▶ _About this exercise_
The records sit below. Return every line in them that holds the word "commands".

Data extracted from a collection
§ §

-- ==== Sys2Proof/Tests/Slice0.lean ====
section
/-! SUPPORT. Tests: ill-formed commands, the examples of the manual, and for each statement of Certificates/Slice0 states that meet its
hypotheses. -/

open Sys2Proof Sys2Proof.Machine

namespace Slice0

set_option Elab.async false

/-! ### Small states -/

/-- A running device with every domain on. -/
def live : State := { State.reset with
  rst := { State.reset.rst with mode := .running }, pwr := { State.reset.pwr with on := BitVec.allOnes 80 } }

/-- Sets registers. -/
def setRegs : List (Nat × Word) → State → State
  | [], s => s
  | e :: r, s => setRegs r (s.setReg e.1 e.2)

/-- A running device with one region of 8 GiB, open to every agent, and the bases of its tables. -/
def dev : State := setRegs
  [(hbmKey 0 0x800, 0x80001000), (hbmKey 0 0x804, 0xFFFFE000), (Reg.logCtxBaseLo, 0x10000000), (Reg.logCtxMirrorLo, 0x18000000),
   (Reg.logModelBaseLo, 0x20000000), (Reg.logSchedCtxtabLo, 0x21000000), (hbmKey 0 Reg.hbmXlatRootLo, 0x22000000),
   (Reg.feLocalBaseLo, 0x30000000), (Reg.logWlBaseLo, 0x38000000)] live

/-- The device with its firmware not yet serving. -/
def quiet (s : State) : State := { s with rst := { s.rst with mode := .rom } }

/-- The device with core 3 as given. -/
def withCore (c : Core) (s : State := dev) : State := { s with cores := s.cores.set 3 c }

/-- A core that runs slice 0 of a direct job, with words at its head. -/
def running (ws : List Word) : Core := { run := .direct, slices := [{ slice := 0, started := true, pc := 0x1000, endVa := 0x2000 }], fetch := ws }

/-- What a command leads to. -/
def after (i : Instr) (s : State) : State :=
  match exec i s with
  | .next t => t
  | _ => s

/-! ### Ill-formed commands: one for each check -/

theorem test_wf_core : (Instr.nop 32).wf = false ∧ (Instr.nop 31).wf = true := by decide
theorem test_wf_port : (Instr.feDatagramParse 2).wf = false ∧ (Instr.rhbTest 4).wf = false ∧ (Instr.rhbTest 3).wf = true := by decide
theorem test_wf_stack : (Instr.hbmFail 8).wf = false ∧ (Instr.hbmFail 7).wf = true := by decide
theorem test_wf_channel : (Instr.hello 20).wf = false ∧ (Instr.hello 19).wf = true := by decide
theorem test_wf_contexts : (Instr.holdTimeout 65536).wf = false ∧ (Instr.logSchedSubmit 4096).wf = false := by decide
theorem test_wf_domain : (Instr.pwrReqTurnOn 128).wf = false ∧ (Instr.unrequestedPowerLoss 80).wf = false := by decide
theorem test_wf_address : (Instr.registerWrite .pilot (2 ^ 64) 4 0).wf = false := by decide
theorem test_wf_bank : (Instr.spdBist 3 64).wf = false := by decide
theorem test_wf_channel_of_stack : (Instr.hbmTest 3 64).wf = false := by decide
theorem test_wf_class : (Instr.transferEnter 3 3).wf = false := by decide
theorem test_wf_slice_slot : (Instr.generationStart 3 32 0).wf = false ∧ (Instr.generationStart 3 31 16).wf = false := by decide
theorem test_wf_function : (Instr.functionLevelReset 17).wf = false ∧ (Instr.functionLevelReset 16).wf = true := by decide
theorem test_wf_clock : (Instr.refclkLoss 7).wf = false := by decide
theorem test_wf_rails : (Instr.railUndervoltage 4096).wf = false := by decide
theorem test_wf_readings : (Instr.temperatureSample [40, 41]).wf = false := by decide
theorem test_wf_pointer : (Instr.smbusSetPointer 65536 true).wf = false := by decide
theorem test_wf_mac : (Instr.macFrameReceive 0 { (default : NetFrame) with dstMac := 2 ^ 48 }).wf = false := by decide
theorem test_wf_flit : (Instr.rhumbFlitReceive 0 { (default : RhbFlit) with payload := [] } true).wf = false := by decide
theorem test_wf_transaction : (Instr.put 0 { (default : RhbTx) with hdr := [] } true).wf = false := by decide
theorem test_wf_straps : (Instr.resetNRelease { (default : BootIn) with straps := 8 }).wf = false := by decide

§ §

▶ _Solution to this task_
/-! SUPPORT. Tests: ill-formed commands, the examples of the manual, and for each statement of Certificates/Slice0 states that meet its
/-! ### Ill-formed commands: one for each check -/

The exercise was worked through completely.